I've been watching The Walking Dead recently. I caught up with all of season one in time to watch the premier of season two last Sunday. I feel about the show the way I do about a misguided relationship. The dialogue is often stilted, the interactions between characters are flat and barely believable and the plot is often hopelessly contrived, but the show looks really good.
With as a show, as in a relationship, looks can go a long way to make you forget about the general crappiness of everything else about it.
Well, it's not that bad. I mean, it'll get better. I just need to give it more time. I can't leave the show now, before it has a chance to come into its own and be the show I know it can be!
Ahem.
I do enjoy the novelty of a show with zombies and up to now, the zombies have been used most effectively to scare the living shit out of me. Though, for some reason, whenever I see a horde of lumbering undead on the show, I can't help but think, "Look at these fucking hipsters."

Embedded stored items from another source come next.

-- ==== Sys2Proof/Machine/Fetch.lean ====
section
/-!
DEFINITION. Clauses: the header and its checks (R88, R307 to R309), the instruction cache (R459), CLAUSE_FETCH, SWASH_YIELD and
TRAP_ENTRY.
-/
namespace Sys2Proof.Machine

/-- A header passes the checks of R309 apart from patches. -/
def headerOk (w : Nat) : Bool :=
  bits w 63 60 == 10 && decide (bits w 52 50 ≤ 4) && bits w 43 41 != 6 && w % 2^40 == 0

/-- The clause that a header, its words and its literals form. -/
def clauseOf (hdr w : Nat) (words : List W64) (lits : List W32) : Clause :=
  ⟨hdr, bits w 59 57, BitVec.ofNat 6 (bits w 49 44), bits w 43 41, bitAt w 40, words, lits⟩

/-- Words of a header: instruction words and literal words (R308). -/
def headerLen (w : Nat) : Nat × Nat := (bits w 56 53 + 1, bits w 52 50)

/-- The instruction cache holds 64 B lines by physical address (R459). -/
def icKey (core a : Nat) : Nat := 2^64 * core + a / 64

/-- Eight code bytes through a core's instruction cache (R459): a line that is not there is filled. -/
def State.icRead (s : State) (core a : Nat) : List Byte × State :=
  match tabFind? s.icache (icKey core a) with
  | some line => ((line.drop (a % 64)).take 8, s)
  | none =>
    let line := memRead s.mem (lineOf a) 64
    ((line.drop (a % 64)).take 8, { s with icache := tabSet s.icache (icKey core a) line })

/-- A fetch of the double word at a virtual address (R97, R224, R232): the lease, EX, and the instruction cache. -/
def State.fetchWord (s : State) (k : Kernel) (core va : Nat) : Except Cause Nat × State :=
  if !k.leases false va 8 then (.error .lease, s)
  else if decide (2^48 ≤ va) || decide (blockBase ≤ va) then (.error .addrTag, s)
  else
    match (s.walkRequest core [2048 + quadOf core] k.cx va).translate [2048 + quadOf core] core k.cx va with
    | (.error _, s) => (.error .permission, s)
    | (.ok lf, s) =>
      if !pteEx lf.pte then (.error .permission, s.tlbDrop [2048 + quadOf core] k.cx va)
      else
        let (bs, s) := s.icRead core (s.physBy k.cx va lf.pte lf.psize false)
        (.ok (leNat bs), s)

/-- `n` double words from an address, or the cause of the first that cannot be fetched, with its address. -/
def State.fetchWords (s : State) (k : Kernel) (core va : Nat) : Nat → Except (Cause × Nat) (List W64) × State
  | 0 => (.ok [], s)
  | n + 1 =>
    match s.fetchWord k core va with
    | (.error c, s) => (.error (c, va), s)
    | (.ok w, s) =>
      match s.fetchWords k core (va + 8) n with
      | (.error c, s) => (.error c, s)
      | (.ok ws, s) => (.ok (BitVec.ofNat 64 w :: ws), s)

/-- The literals of literal words, low half first (R87). -/
def litsOf (ws : List W64) : List W32 := ws.flatMap fun w => [lo32 w, hi32 w]

/-- The literals of a clause with the kernel's patches laid over them (R87, R88). `first`: code offset of the first. The entries are
laid in table order: of two that name one literal the later stands (DESIGN CHOICE, log entry 109). -/
def patchLits (k : Kernel) (first : Int) (ls : List W32) : List W32 :=
  k.patches.foldl (fun ls p =>
    let i := ((p.slot : Int) - first).toNat / 4
    if (p.slot : Int) < first ∨ first + 4 * ls.length ≤ p.slot then ls
    else
      let v := leNat ((k.pblock.drop p.poff).take (if p.w64 then 8 else 4))
      let ls := modAt ls i fun _ => BitVec.ofNat 32 v
      if p.w64 then modAt ls (i + 1) fun _ => BitVec.ofNat 32 (v / 2^32) else ls) ls

/-- A patch lies on bytes [lo, hi) of the code; a clause of a handler below CODE has negative offsets (R309). -/
def Kernel.patchOn (k : Kernel) (lo hi : Int) : Bool :=
  k.patches.any fun p => decide ((p.slot : Int) < hi) && decide (lo < (p.slot : Int) + (if p.w64 then 8 else 4))

/-- A line from `lo` on, below `hi`, that the clause needs is not in the instruction cache, and its home's directory is being rebuilt
(R266). -/
def State.codeHeld (s : State) (k : Kernel) (core lo hi : Nat) : Bool :=
  (List.range ((hi + 63) / 64 - lo / 64)).any fun j =>
    match s.walk k.cx (lineOf lo + 64 * j) with
    | .ok l =>
      let a := s.physBy k.cx (lineOf lo + 64 * j) l.pte l.psize false
      s.rebuilding a && (tabFind? s.icache (icKey core a)).isNone
    | .error _ => false

/-- The fetch of a clause stalls (R266): of its header's line, or of a line of its words. -/
def State.fetchHeld (s : State) (k : Kernel) (core hdr : Nat) : Bool :=
  s.codeHeld k core hdr (hdr + 8) || match s.clauseShape k.cx hdr with
    | some (n, l) => s.codeHeld k core hdr (min (hdr + 8 * (1 + n + l)) (k.code + k.codelen))
    | none => false

/-- The clause at a header address, or a cause with its TPC and TADDR (R88, R307, R309). -/
def State.fetchClause (s : State) (k : Kernel) (core hdr : Nat) : Except (Cause × Nat × Nat) Clause × State :=
  let fin := k.code + k.codelen
  if fin ≤ hdr then (.error (.illegalEncoding, hdr, 0), s)
  else
    match s.fetchWord k core hdr with
    | (.error c, s) => (.error (c, hdr, hdr), s)
    | (.ok w, s) =>
      let o : Int := (hdr : Int) - k.code
      let (n, l) := headerLen w
      if !headerOk w || k.patchOn o (o + 8) then (.error (.illegalEncoding, hdr, 0), s)
      else if fin < hdr + 8 * (1 + n + l) then (.error (.illegalEncoding, fin, 0), s)
      else if k.patchOn (o + 8) (o + 8 * (1 + n)) then (.error (.illegalEncoding, hdr, 0), s)
      else
        match s.fetchWords k core (hdr + 8) (n + l) with
        | (.error (c, va), s) => (.error (c, hdr, va), s)
        | (.ok ws, s) =>
          (.ok (clauseOf hdr w (ws.take n) (patchLits k (o + 8 * (1 + n)) (litsOf (ws.drop n)))), s)

/-- The strand of an agent may issue (R44, R130). -/
def State.mayIssue (s : State) (ag : Agent) : Option (Strand × Nat × Kernel) :=
  match s.unit? ag, s.wgOf ag with
  | some u, some wid =>
    match (s.wg? wid).bind fun w => s.kernel? w.kernel with
    | none => none
    | some k =>
      let grp := match ag with | .strand g _ => (s.group? g).map (fun g => g.st == .running || g.st == .converging) | .ctl _ => some true
      if grp == some true && (s.ctx k.cx).st == .active && !(s.ctx k.cx).restoring then some (u, wid, k) else none
  | _, _ => none

/-- CLAUSE_FETCH (R88, R307 to R309): the current path's clause comes into its strand's clause buffer. -/
def execClauseFetch (ag : Agent) (s : State) : Out :=
  match s.mayIssue ag with
  | none => s.noEvent
  | some (u, _, k) =>
    match lanesOf u.path with
    | [] => s.noEvent
    | k0 :: _ =>
      let l := u.lane k0
      let hdr := if l.inClause then l.hdr else l.pc
      if l.inClause && (u.clause.map fun c => c.hdr) == some l.hdr then s.noEvent
      else if s.fetchHeld k (s.coreOf ag) hdr then .next s.tick
      else match s.fetchClause k (s.coreOf ag) hdr with
      | (.ok c, s) =>
        .next (s.modUnit ag fun u =>
          { u.mapLanes (inMask u.path) (fun _ l =>
              if l.inClause then l else { l with inClause := true, hdr := hdr, pc := hdr + 8, cwi := 0 }) with clause := some c }).tick
      | (.error (c, tpc, taddr), s) =>
        let m := u.path
        let s := s.modUnit ag fun u => u.mapLanes (inMask m) fun _ l => { l with pc := tpc, inClause := tpc != hdr, hdr := hdr }
        .next (s.raise ag ((lanesOf m).map fun l => (l, c, BitVec.ofNat 64 taddr, 0))).tick

/-- SWASH_YIELD (R117): at a clause end with a count of 256 or more, the next path becomes current. -/
def execSwashYield (g k : Nat) (s : State) : Out :=
  match s.mayIssue (.strand g k) with
  | none => s.noEvent
  | some (u, _, _) =>
    match lanesOf u.path with
    | [] => s.noEvent
    | k0 :: _ =>
      if !(u.lane k0).inClause && decide (256 ≤ u.swash) && u.yieldPath.cur != u.cur then
        .next (s.modUnit (.strand g k) Strand.yieldPath)
      else s.noEvent


/-- TRAP_ENTRY (R47 to R49): the parked sub-strands whose turn it is enter their handlers, or the kernel ends. -/
def execTrapEntry (ag : Agent) (s : State) : Out :=
  match s.mayIssue ag with
  | none => s.noEvent
  | some (u, _, k) =>
    if s.trapDue ag u then .next (s.trapStep ag) else s.noEvent

end Sys2Proof.Machine
end

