-- ==== Sys2Proof/Machine/GroupOps.lean ====
section
/-!
DEFINITION. Group-wide instructions (R121): arrival and completion; register windows that grow and shrink (R126 to R129); and
what `rswitch`, `reggrow` and `regshrink` do at their completion (R124 to R128).
-/
namespace Sys2Proof.Machine

/-! ### Waiting strands of a group -/

/-- Every strand of a group is changed by `f`, which is given the strand's number. -/
def Group.mapStrands (g : Group) (f : Nat → Strand → Strand) : Group := { g with strands := g.strands.mapIdx f }

/-- The lanes of a strand that wait in a group-wide instruction. -/
def Strand.wideMask (u : Strand) : BitVec 8 := maskOf fun k => (u.lane k).wait == some .groupWide

/-- A predicate of every live lane of a group is written (R125, R127, R141). -/
def Group.setPd (g : Group) (p : Nat) (b : Bool) : Group :=
  g.mapStrands fun _ u => u.mapLanes (inMask u.liveMask) fun _ l => l.setPred p b

/-- A group-wide instruction ends: its strands continue after it, pd being written at every live lane (R121) and entering lat0 of the lanes
that were active (R324). -/
def State.wideDone (s : State) (gid : Nat) (pd : Option (Nat × Bool)) : State :=
  s.modGroup gid fun g =>
    let x := match pd with | some (p, b) => g.setPd p b | none => g
    { x.mapStrands (fun k u => u.release (fun w => w == .groupWide) fun l =>
        match pd with | some (_, b) => if b && g.arrivedAt k l then 1 else 0 | none => 0) with
      gw := none, st := .running, want := 0 }

/-- A group-wide instruction raises a cause at every live lane of the group; nothing else changes (R125, R127, R138). Lanes that are
parked already have their cause; waits of lanes outside the word end, the word that waits counting as not executed. -/
def State.wideTrap (s : State) (gid : Nat) (c : Cause) (taddr : W64 := 0) : State :=
  match s.group? gid with
  | none => s
  | some g =>
    let s := s.modGroup gid fun g => { g with gw := none, gather := none, st := .running, want := 0 }
    (List.range g.strands.length).foldl (fun s k =>
      let u := nth g.strands k (Strand.init 0 0 [])
      let m := maskOf fun l => (u.lane l).live && (u.lane l).parked.isNone
      let s := (s.unwait (.strand gid k)).modUnit (.strand gid k) fun u => u.mapLanes (inMask m) fun _ l => l.withdraw
      s.raise (.strand gid k) ((lanesOf m).map fun l => (l, c, taddr, 0))) s

/-- A pending group-wide instruction raises a cause at the lanes that were active for it; the others go on after it (R453). -/
def State.activeTrap (s : State) (gid : Nat) (c : Cause) (taddr : W64 := 0) : State :=
  let arrived := (((s.group? gid).bind fun g => g.gw).map fun gw => gw.arrived).getD []
  let s := arrived.foldl (fun s (k, m) => s.modUnit (.strand gid k) fun u => u.mapLanes (inMask m) fun _ l => l.withdraw) s
  arrived.foldl (fun s (k, m) => s.raise (.strand gid k) ((lanesOf m).map fun l => (l, c, taddr, 0))) (s.wideDone gid none)

/-! ### Growth of the allotment (R126 to R129) -/

/-- Rounded up to a multiple of 8 (R89, R124, R127). -/
def round8 (n : Nat) : Nat := (n + 7) / 8 * 8

/-- The bytes directly above a group's window, up to `n` registers, are free (R127). -/
def State.growRoom (s : State) (gid n : Nat) : Bool :=
  match s.group? gid with
  | none => false
  | some g =>
    let a := g.base + 4 * g.regs * g.width
    let z := g.base + 4 * n * g.width
    decide (z ≤ s.storeLimit g.core) && freeOf ((s.taken g.core).filter fun x => x.1 != x.2) a (z - a)

/-- The allotment becomes `n`, above the present one; the new registers read as zero (R127). -/
def Group.growTo (g : Group) (n : Nat) : Group := { g with regs := n }

/-- The allotment becomes `n`, below the present one: registers n and above are discarded (R128). -/
def Group.shrinkTo (g : Group) (n : Nat) : Group :=
  if n < g.regs then { g with regs := n, win := g.win.filter fun e => decide (e.1 < n * g.width) } else g

/-- An entry names a clause header below CODELEN (R125, R138). -/
def State.namesClause (s : State) (k : Kernel) (entry : Nat) : Bool :=
  entry % 8 == 0 && decide (entry < k.codelen) && (match s.codeWord k.cx (k.code + entry) with
    | some w => headerOk w
    | none => false)

/-- The role word of `rswitch` (R124): ENTRY, REGS, PRIO, COPY. -/
def roleWord (w : Nat) : Nat × Nat × Nat × Bool := (w / 2^32, bits w 15 8, bits w 5 4, bitAt w 0)

/-- `rswitch` takes effect: role, priority, entry (R125); the allotment has been settled. -/
def State.switchRole (s : State) (gid : Nat) (k : Kernel) (p w : Nat) : State :=
  let (entry, regs, prio, copy) := roleWord w
  let s := s.modGroup gid fun g =>
    let g := if regs = 0 then g else g.shrinkTo (round8 regs)
    { g with copyRole := copy, prio := prio, entry := if entry = 0xFFFFFFFF then g.entry else entry }
  let s := s.wideDone gid (some (p, true))
  if entry = 0xFFFFFFFF then s
  else
    -- the jump ends every other wait of the group's lanes (R165)
    let s := ((s.group? gid).map fun g => g.agents gid).getD [] |>.foldl State.unwait s
    s.modGroup gid fun g => g.mapStrands fun _ u =>
    let m := u.liveMask
    { u.mapLanes (inMask m) (fun _ l =>
        { l with pc := k.code + entry, cwi := 0, inClause := false, inHandler := false, opening := false, wait := none, parked := none })
      with jmask := List.replicate 8 0, u := m, cur := m, swash := if u.path = m then u.swash else 0, clause := none }

/-- A request to grow is settled: granted when there is room, else the group is in Growing (R127). `done` is what follows a
grant. -/
def State.growOr (s : State) (gid n : Nat) (done : State → State) : State :=
  if s.growRoom gid n then done (s.modGroup gid fun g => g.growTo n)
  else s.modGroup gid fun g => { g with st := .growing, want := n }

/-- What follows a grant of the group's pending instruction (R125, R127). -/
def State.granted (s : State) (gid : Nat) (k : Kernel) : State :=
  match (s.group? gid).bind fun g => g.gw with
  | some gw => match gw.instr with
    | .rswitch _ p _ => s.switchRole gid k p (nth gw.vals 0 0).toNat
    | .reggrow _ p _ => s.wideDone gid (some (p, true))
    | _ => s
  | none => s

/-- The kernel of a group. -/
def State.kernelOf (s : State) (gid : Nat) : Option Kernel :=
  ((s.group? gid).bind fun g => s.wg? g.wg).bind fun w => s.kernel? w.kernel

/-- The resident groups of a core (R129: groups in Saved do not count). -/
def State.residents (s : State) (core : Nat) : List (Nat × Group) :=
  s.groups.filter fun (_, g) => g.core == core && g.st != .ended && g.st != .saved

/-- The group of the highest launch sequence. -/
def highestSeq : List (Nat × Group) → Option (Nat × Group)
  | [] => none
  | x :: t => match highestSeq t with
    | none => some x
    | some y => if y.2.seq.toNat < x.2.seq.toNat then some x else some y

/-- R129: when every resident group of a core is in Growing, the request of the highest launch sequence is denied, unless it
can be granted (R9, R130). -/
def State.growDeny (s : State) (core : Nat) : State :=
  let gs := s.residents core
  if gs.isEmpty || gs.any (fun x => x.2.st != .growing) || gs.any (fun x => s.growRoom x.1 x.2.want) then s
  else match highestSeq gs with
    | none => s
    | some (gid, g) => match g.gw.map (fun (x : GroupWide) => x.instr) with
      | some (.rswitch _ p _) => s.wideDone gid (some (p, false))
      | some (.reggrow _ p _) => s.wideDone gid (some (p, false))
      | _ => s.wideDone gid none

/-- GROW_GRANT (R129, R130): the bytes a Growing group needs are free. -/
def execGrowGrant (g : Nat) (s : State) : Out :=
  match s.group? g, s.kernelOf g with
  | some x, some k =>
    if x.st == .growing && s.growRoom g x.want && (s.ctx k.cx).st == .active then
      let s := s.modGroup g fun x => { x.growTo x.want with st := .converging }
      .next (s.granted g k)
    else s.noEvent
  | _, _ => s.noEvent

/-- `reggrow` at its completion (R127). -/
def State.regGrow (s : State) (gid p n : Nat) : State :=
  match s.group? gid with
  | none => s
  | some g =>
    if round8 n ≤ g.regs then s.wideDone gid (some (p, true))
    else (s.growOr gid (round8 n) fun s => s.wideDone gid (some (p, true))).growDeny g.core

/-- `regshrink` at its completion (R128). -/
def State.regShrink (s : State) (gid n : Nat) : State :=
  (s.modGroup gid fun g => g.shrinkTo (round8 n)).wideDone gid none

/-- `rswitch` at its completion (R125). -/
def State.roleSwitch (s : State) (gid p w : Nat) : State :=
  match s.group? gid, s.kernelOf gid with
  | some g, some k =>
    let (entry, regs, _, copy) := roleWord w
    if 240 < regs ∨ (entry ≠ 0xFFFFFFFF ∧ !s.namesClause k entry) then s.wideTrap gid .illegalEncoding
    else
      let other := s.groups.any fun (i, x) => i != gid && x.wg == g.wg && x.st != .ended && x.copyRole
      if copy && !g.copyRole && other then s.wideTrap gid .roleConflict
      else if regs ≠ 0 ∧ g.regs < round8 regs then
        (s.growOr gid (round8 regs) fun s => s.switchRole gid k p w).growDeny g.core
      else s.switchRole gid k p w
  | _, _ => s

/-! ### Arrival (R121) -/

/-- The path waits in a group-wide instruction (R121). -/
def State.holdWide (s : State) (e : Env) (bads : List LaneOut) : State :=
  let m := maskOf fun l => inMask e.path l && !(bads.any fun b => b.lane == l)
  let s := s.modUnit e.ag fun u =>
    { u.mapLanes (inMask m) (fun k l => (e.seen k l).hold .groupWide (e.cl.next (e.u.lane k))) with swash := min 511 (u.swash + 1) }
  s.issued e

/-- A pending group-wide instruction completes once every live strand has arrived (R121). -/
def State.wideCheck (s : State) (gid : Nat) (apply : State → Nat → State) : State :=
  match s.group? gid with
  | none => s
  | some g =>
    match g.gw with
    | none => s
    | some gw =>
      if g.st == .converging && (List.range g.strands.length).all fun k =>
          !(nth g.strands k (Strand.init 0 0 [])).live || gw.arrived.any fun a => a.1 == k then apply s gid
      else s

/-- A path that waits in a group-wide instruction, once it is known that the instruction does not complete at once, gives up the issue of its
strand (R113, R387). -/
def State.widePass (s : State) (e : Env) : State := s.modUnit e.ag fun u => if u.path = 0 then u.settle e.lane0.pc else u

/-- A strand executes a group-wide instruction with uniform operands `vals` of its active lanes (R119, R121). One whose other path waits in it
already raises UNIFORM_DIVERGENT, whatever the address and the operands (DESIGN CHOICE, log entry 148). -/
def State.wideWord (s : State) (e : Env) (i : Instr) (vals : Nat → List W64) (apply : State → Nat → State) : Out :=
  let (m, bads) := e.strandOp vals (fun _ => false) true
  if m = 0 then .next (s.finish e bads)
  else s.afterStores e fun s =>
    let vs := vals e.low
    match (s.group? e.gid).bind fun g => g.gw with
    | some gw =>
      if gw.pc != e.lane0.pc || gw.arrived.any fun a => a.1 == e.k then .next (s.finish e (bads ++ allBad m .uniformDivergent))
      else if gw.vals != vs then .next (s.finish e (bads ++ allBad m .nonuniformOperand))
      else
        let s := s.holdWide e bads
        let s := s.modGroup e.gid fun g => { g with gw := some { gw with arrived := gw.arrived ++ [(e.k, m)] } }
        let s := s.raise e.ag (bads.filterMap fun b => b.cause.map fun c => (b.lane, c))
        .next ((s.wideCheck e.gid apply).widePass e)
    | none =>
      let s := s.holdWide e bads
      let s := s.modGroup e.gid fun g => { g with st := .converging, gw := some ⟨e.lane0.pc, i, vs, [(e.k, m)]⟩ }
      let s := s.raise e.ag (bads.filterMap fun b => b.cause.map fun c => (b.lane, c))
      .next ((s.wideCheck e.gid apply).widePass e)

end Sys2Proof.Machine
end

One thing watching the show has helped me with is relating to all the young whippersnappers I am once again tutoring, which is fitting because the terror I feel when, walking past a high school, I hear the dismissal bell ring, is something like the terror one would feel when facing an oncoming herd of zombies.
The other day, I had a group of highschoolers and we were waiting around for the tutoring session to start, so I asked them what they would do in the event of a zombie apocalypse.
Most of them didn't have an answer. We have a name for those who don't know what they will do when the proverbial shit hits the proverbial fan and people start turning into not-so-proverbial walking legions of flesh-munching corpses.
Chum!
One girl jumped at my question, though. It was clear that she derived a morbid joy from my asking. She had clearly given the question a lot of thought.
"I would go to Costco!" she practically squeaked with excitement.
"Why Costco? Why not Target or another big store like that?" I asked, genuinely curious.
"Because, besides all the supplies you would need, Costco also has guns," she smiled.
Hats off to you, high school girl. You seem to have found the best place to hide from the coming doom. You will survive the impending zombie apocalypse.
There is nothing for me to teach her.
2 comments:
Not just zombies, man. Come the revolution, this lass is set.
Its a good thing I have membership card.